Another method for classifying myocardial ruptures is by the anatomical portion of the heart that has ruptured. By far the most dramatic is rupture of the free wall of the left or right ventricles, as this is associated with immediate hemodynamic collapse and death secondary to acute pericardial tamponade. Rupture of the interventricular septum will cause a ventricular septal defect. Rupture of a papillary muscle will cause acute mitral regurgitation.

The rupture will most often occur near the edge of the necrotic myocardium where it abuts healthy (but hyperemic) myocardium where the inflammatory response is at its greatest. Further, the rupture will occur in an area of greatest shear stress. Within the left ventricle, these areas are adjacent to both anterior and posterior papillary muscles (regardless of whether the papillary muscle is involved in the infarction).

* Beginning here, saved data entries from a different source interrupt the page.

-- ==== Sys2Proof/Laws/KeepsPipe.lean ====
section
/-! SUPPORT. Sys2Proof/Laws/KeepsPipe.lean: `Keeps` of each operation of Machine/Pipe.lean. -/

namespace Sys2Proof.Laws

open Sys2Proof.Machine

variable {s0 : Base}

theorem pipeExc_ok {a0 : State} {a1 : Nat} {a2 : Found} {a3 : Nat} (h0 : Keeps s0 a0) : Keeps s0 (State.pipeExc a0 a1
    a2 a3) := by
  unfold State.pipeExc
  lift_lets -underBinder +implicits
  intro x0
  have hx0 : Keeps s0 x0 := updFrame_ok h0
  clear_value x0
  exact toException_ok hx0

theorem lookups_ok {a0 : State} {a1 : Nat} {a2 : Frame} {a3 : Found} {a4 : Nat} (h0 : Keeps s0 a0) : KeepsS s0
    (State.lookups a0 a1 a2 a3 a4) := by
  unfold State.lookups
  lift_lets -underBinder +implicits
  intro x0
  intro x1
  split
  · next m2 m3 heq =>
    have hm3 : Keeps s0 m3 := by
      refine KeepsS.eq heq ?_
      exact ite_of (Q := KeepsS s0) (flowLookup_ok h0) (KeepsS.of h0)
    lift_lets -underBinder +implicits
    intro x4
    intro x5
    intro x6
    intro x7
    have hx7 : Keeps s0 x7 := Keeps.ite (flushSome_ok hm3) hm3
    clear_value x7
    intro x8
    intro x9
    have hx9 : Keeps s0 x9 := Keeps.ite (l2Source_ok hx7) hx7
    clear_value x9
    intro x10
    have hx10 : Keeps s0 x10 := foundBads_ok (foundBads_ok (foundBadFlows_ok hx9))
    clear_value x10
    intro x11
    have hx11 : Keeps s0 x11 := Keeps.ite (foundBads_ok hx10) hx10
    clear_value x11
    exact KeepsS.of hx11

theorem actOn_ok {a0 : State} {a1 : Nat} {a2 : Nat} {a3 : Frame} {a4 : Found} (h0 : Keeps s0 a0) : Keeps s0
    (State.actOn a0 a1 a2 a3 a4) := by
  unfold State.actOn
  lift_lets -underBinder +implicits
  intro x0
  intro x1
  intro x2
  intro x3
  intro x4
  intro x5
  have hx5 : Keeps s0 x5 := updFrame_ok h0
  clear_value x5
  exact Keeps.ite (endFrame_ok (inc_ok h0 rfl)) (Keeps.ite (pipeExc_ok h0) (Keeps.other hx5 rfl rfl rfl rfl))

theorem classify_ok {a0 : State} {a1 : Nat} {a2 : Nat} {a3 : Frame} {a4 : Found} {a5 : Nat} (h0 : Keeps s0 a0) : Keeps
    s0 (State.classify a0 a1 a2 a3 a4 a5) := by
  unfold State.classify
  split
  · exact pipeExc_ok h0
  · lift_lets -underBinder +implicits
    intro x1
    intro x2
    intro x3
    have hx3 : Keeps s0 x3 := pmu_ok h0
    clear_value x3
    intro x4
    intro x5
    have hx5 : KeepsS s0 x5 := lookups_ok hx3
    clear_value x5
    exact Keeps.ite (pipeExc_ok (foundBad_ok h0)) (Keeps.ite (pipeExc_ok (foundBad_ok hx3)) (actOn_ok (updFrame_ok
        (KeepsS.to hx5))))

theorem parseIn_ok {a0 : State} {a1 : Nat} {a2 : Nat} {a3 : Nat} (h0 : Keeps s0 a0) : Keeps s0 (State.parseIn a0 a1 a2
    a3) := by
  unfold State.parseIn
  lift_lets -underBinder +implicits
  intro x0
  intro x1
  have hx1 : Keeps s0 x1 := pmu_ok h0
  clear_value x1
  intro x2
  intro x3
  clear_value x3
  split
  · exact pipeExc_ok hx1
  · lift_lets -underBinder +implicits
    intro x5
    intro x6
    intro x7
    intro x8
    have hx8 : Keeps s0 x8 := Keeps.ite (inc_ok hx1 rfl) hx1
    clear_value x8
    intro x9
    have hx9 : Keeps s0 x9 := Keeps.ite (inc_ok hx8 rfl) hx8
    clear_value x9
    refine Keeps.ite (pipeExc_ok (foundBad_ok hx1)) ?_
    refine Keeps.ite (pipeExc_ok (foundBad_ok hx1)) ?_
    split
    · exact pipeExc_ok hx9
    · exact classify_ok hx9

theorem parse_ok {a0 : State} {a1 : Nat} {a2 : Nat} {a3 : Nat} (h0 : Keeps s0 a0) : Keeps s0 (State.parse a0 a1 a2 a3)
    := by
  unfold State.parse
  lift_lets -underBinder +implicits
  intro x0
  intro x1
  intro x2
  have hx2 : KeepsS s0 x2 := meter_ok (markWay_ok h0)
  clear_value x2
  exact Keeps.ite (parseIn_ok h0) (Keeps.ite (parseIn_ok (KeepsS.to hx2)) (endFrame_ok (inc_ok (KeepsS.to hx2) rfl)))

theorem execFrameParse_ok {a0 : Nat} {a1 : Nat} {a2 : State} (h2 : Keeps s0 a2) : KeepsR s0 (execFrameParse a0 a1 a2)
    := by
  unfold execFrameParse
  lift_lets -underBinder +implicits
  intro x0
  intro x1
  intro x2
  refine ite_of (Q := KeepsR s0) (KeepsR.next h2) ?_
  split
  · exact KeepsR.next h2
  · exact KeepsR.next (parse_ok (set_ok h2 rfl))

theorem setUpd_ok {a0 : State} {a1 : Nat} {a2 : List (Nat × Nat × List Byte)} (h0 : Keeps s0 a0) : Keeps s0
    (State.setUpd a0 a1 a2) := by
  unfold State.setUpd
  exact set_ok (Keeps.other h0 rfl rfl rfl rfl) rfl

theorem updRefuse_ok {a0 : State} {a1 : Nat} {a2 : Nat} (h0 : Keeps s0 a0) : Keeps s0 (State.updRefuse a0 a1 a2) := by
  unfold State.updRefuse
  exact set_ok (put_ok h0 rfl) rfl

theorem push_ok {a0 : State} {a1 : Who} {a2 : Nat} {a3 : Nat} {a4 : Nat} {a5 : Nat} {a6 : List Byte → Bool} (h0 :
    Keeps s0 a0) : Keeps s0 (State.push a0 a1 a2 a3 a4 a5 a6) := by
  unfold State.push
  lift_lets -underBinder +implicits
  intro x0
  exact Keeps.ite h0 (Keeps.ite (updRefuse_ok h0) (Keeps.ite (updRefuse_ok h0) (Keeps.ite (updRefuse_ok h0) (Keeps.ite
      (updRefuse_ok h0) (setUpd_ok h0)))))

theorem execClsWrite_ok {a0 : Who} {a1 : Nat} {a2 : Nat} {a3 : State} (h3 : Keeps s0 a3) : KeepsR s0 (execClsWrite a0
    a1 a2 a3) := by
  unfold execClsWrite
  exact KeepsR.next (push_ok h3)

theorem execClsInval_ok {a0 : Who} {a1 : Nat} {a2 : Nat} {a3 : State} (h3 : Keeps s0 a3) : KeepsR s0 (execClsInval a0
    a1 a2 a3) := by
  unfold execClsInval
  exact KeepsR.next (push_ok h3)

theorem execSelWrite_ok {a0 : Who} {a1 : Nat} {a2 : Nat} {a3 : State} (h3 : Keeps s0 a3) : KeepsR s0 (execSelWrite a0
    a1 a2 a3) := by
  unfold execSelWrite
  exact KeepsR.next (push_ok h3)

theorem execPrfWrite_ok {a0 : Who} {a1 : Nat} {a2 : Nat} {a3 : State} (h3 : Keeps s0 a3) : KeepsR s0 (execPrfWrite a0
    a1 a2 a3) := by
  unfold execPrfWrite
  exact KeepsR.next (push_ok h3)

theorem execKselWrite_ok {a0 : Who} {a1 : Nat} {a2 : Nat} {a3 : State} (h3 : Keeps s0 a3) : KeepsR s0 (execKselWrite
    a0 a1 a2 a3) := by
  unfold execKselWrite
  exact KeepsR.next (push_ok h3)

theorem execPclassWrite_ok {a0 : Who} {a1 : Nat} {a2 : Nat} {a3 : State} (h3 : Keeps s0 a3) : KeepsR s0
    (execPclassWrite a0 a1 a2 a3) := by
  unfold execPclassWrite
  exact KeepsR.next (push_ok h3)

theorem updApply_ok {a0 : State} {a1 : Nat} {a2 : Nat × Nat × List Byte} (h0 : Keeps s0 a0) : Keeps s0 (State.updApply
    a0 a1 a2) := by
  unfold State.updApply
  lift_lets -underBinder +implicits
  intro x0
  intro x1
  split
  · exact clsWrite_ok h0
  · exact clsInval_ok h0
  · exact putSel_ok h0
  · exact putPrf_ok h0
  · exact putKsel_ok h0
  · exact set_ok h0 rfl

theorem execUpdateCommit_ok {a0 : Who} {a1 : Nat} {a2 : State} (h2 : Keeps s0 a2) : KeepsR s0 (execUpdateCommit a0 a1
    a2) := by
  unfold execUpdateCommit
  exact ite_of (Q := KeepsR s0) (KeepsR.next h2) (ite_of (Q := KeepsR s0) (KeepsR.next (updRefuse_ok h2)) (ite_of (Q
      := KeepsR s0) (KeepsR.next h2) (KeepsR.next (put_ok (put_ok (put_ok h2 rfl) rfl) rfl))))

theorem execUpdateDiscard_ok {a0 : Who} {a1 : Nat} {a2 : State} (h2 : Keeps s0 a2) : KeepsR s0 (execUpdateDiscard a0
    a1 a2) := by
  unfold execUpdateDiscard
  exact ite_of (Q := KeepsR s0) (KeepsR.next h2) (ite_of (Q := KeepsR s0) (KeepsR.next (updRefuse_ok h2)) (KeepsR.next
      (setUpd_ok h2)))

theorem clsRead_ok {a0 : State} {a1 : Nat} (h0 : Keeps s0 a0) : Keeps s0 (State.clsRead a0 a1) := by
  unfold State.clsRead
  lift_lets -underBinder +implicits
  intro x0
  intro x1
  have hx1 : Keeps s0 x1 := putArea_ok h0 rfl
  clear_value x1
  exact put_ok (put_ok (put_ok hx1 rfl) rfl) rfl

theorem execUpdateWindowEnd_ok {a0 : Nat} {a1 : Nat} {a2 : State} (h2 : Keeps s0 a2) : KeepsR s0 (execUpdateWindowEnd
    a0 a1 a2) := by
  unfold execUpdateWindowEnd
  lift_lets -underBinder +implicits
  intro x0
  intro x1
  intro x2
  have hx2 : Keeps s0 x2 := setUpd_ok (forEach_ok h2 (fun a3 t4 ht4 => updApply_ok ht4))
  clear_value x2
  intro x5
  have hx5 : Keeps s0 x5 := put_ok (put_ok (put_ok hx2 rfl) rfl) rfl
  clear_value x5
  intro x6
  have hx6 : Keeps s0 x6 := set_ok (set_ok hx5 rfl) rfl
  clear_value x6
  intro x7
  have hx7 : Keeps s0 x7 := pmu_ok hx6
  clear_value x7
  exact ite_of (Q := KeepsR s0) (KeepsR.next h2) (ite_of (Q := KeepsR s0) (KeepsR.next (clsRead_ok hx7)) (KeepsR.next
      hx7))

theorem execClsRead_ok {a0 : Who} {a1 : Nat} {a2 : Nat} {a3 : State} (h3 : Keeps s0 a3) : KeepsR s0 (execClsRead a0 a1
    a2 a3) := by
  unfold execClsRead
  lift_lets -underBinder +implicits
  intro x0
  have hx0 : Keeps s0 x0 := put_ok (set_ok h3 rfl) rfl
  clear_value x0
  exact ite_of (Q := KeepsR s0) (KeepsR.next h3) (ite_of (Q := KeepsR s0) (KeepsR.next (put_ok hx0 rfl)) (KeepsR.next
      (clsRead_ok hx0)))

end Sys2Proof.Laws
end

Left ventricular free wall rupture almost always results in hemopericardium (the exception being in the scenario where the patient has had prior open heart surgery and has obliterative fibrous pericardial adhesions; these would prevent egress of blood) and pericardial tamponade. An accumulation of as little as 75 ml of blood, acquired acutely in a patient without pre-existing pericardial effusion, is sufficient to produce tamponade (wherein the ventricles are incapable of filling and are thus incapable of producing adequate stroke volume).

==Treatment==
The treatment for myocardial rupture is supportive in the immediate setting and surgical correction of the rupture, if feasible. A certain small percentage of individuals do not seek medical attention in the acute setting and survive to see the physician days or weeks later. In this setting, it may be reasonable to treat the rupture medically and delay or avoid surgery completely, depending on the individual's comorbid medical issues.

==Prognosis==
The prognosis of myocardial rupture is dependent on a number of factors, including which portion of the myocardium is involved in the rupture. In one case series, if myocardial rupture involved the free wall of the left ventricle, the mortality rate was 100.0%. The chances of survival rise dramatically if the patient: 1. has a witnessed initial event; 2. seeks early medical attention; 3. has an accurate diagnosis by the emergentologist; and 4. happens to be at a facility that has a cardiac surgery service (by whom a quick repair of the rupture can be attempted). Even if the individual survives the initial hemodynamic sequelae of the rupture, the 30‑day mortality is still significantly higher than if rupture did not occur.

==Incidence==
The incidence of myocardial rupture has decreased in the era of urgent revascularization and aggressive pharmacological therapy for the treatment of an acute myocardial infarction. However, the decrease in the incidence of myocardial rupture is not uniform; there is a slight increase in the incidence of rupture if thrombolytic agents are used to abort a myocardial infarction. On the other hand, if primary percutaneous coronary intervention is performed to abort the infarction, the incidence of rupture is significantly lowered. The incidence of myocardial rupture if PCI is performed in the setting of an acute myocardial infarction is about 1 percent.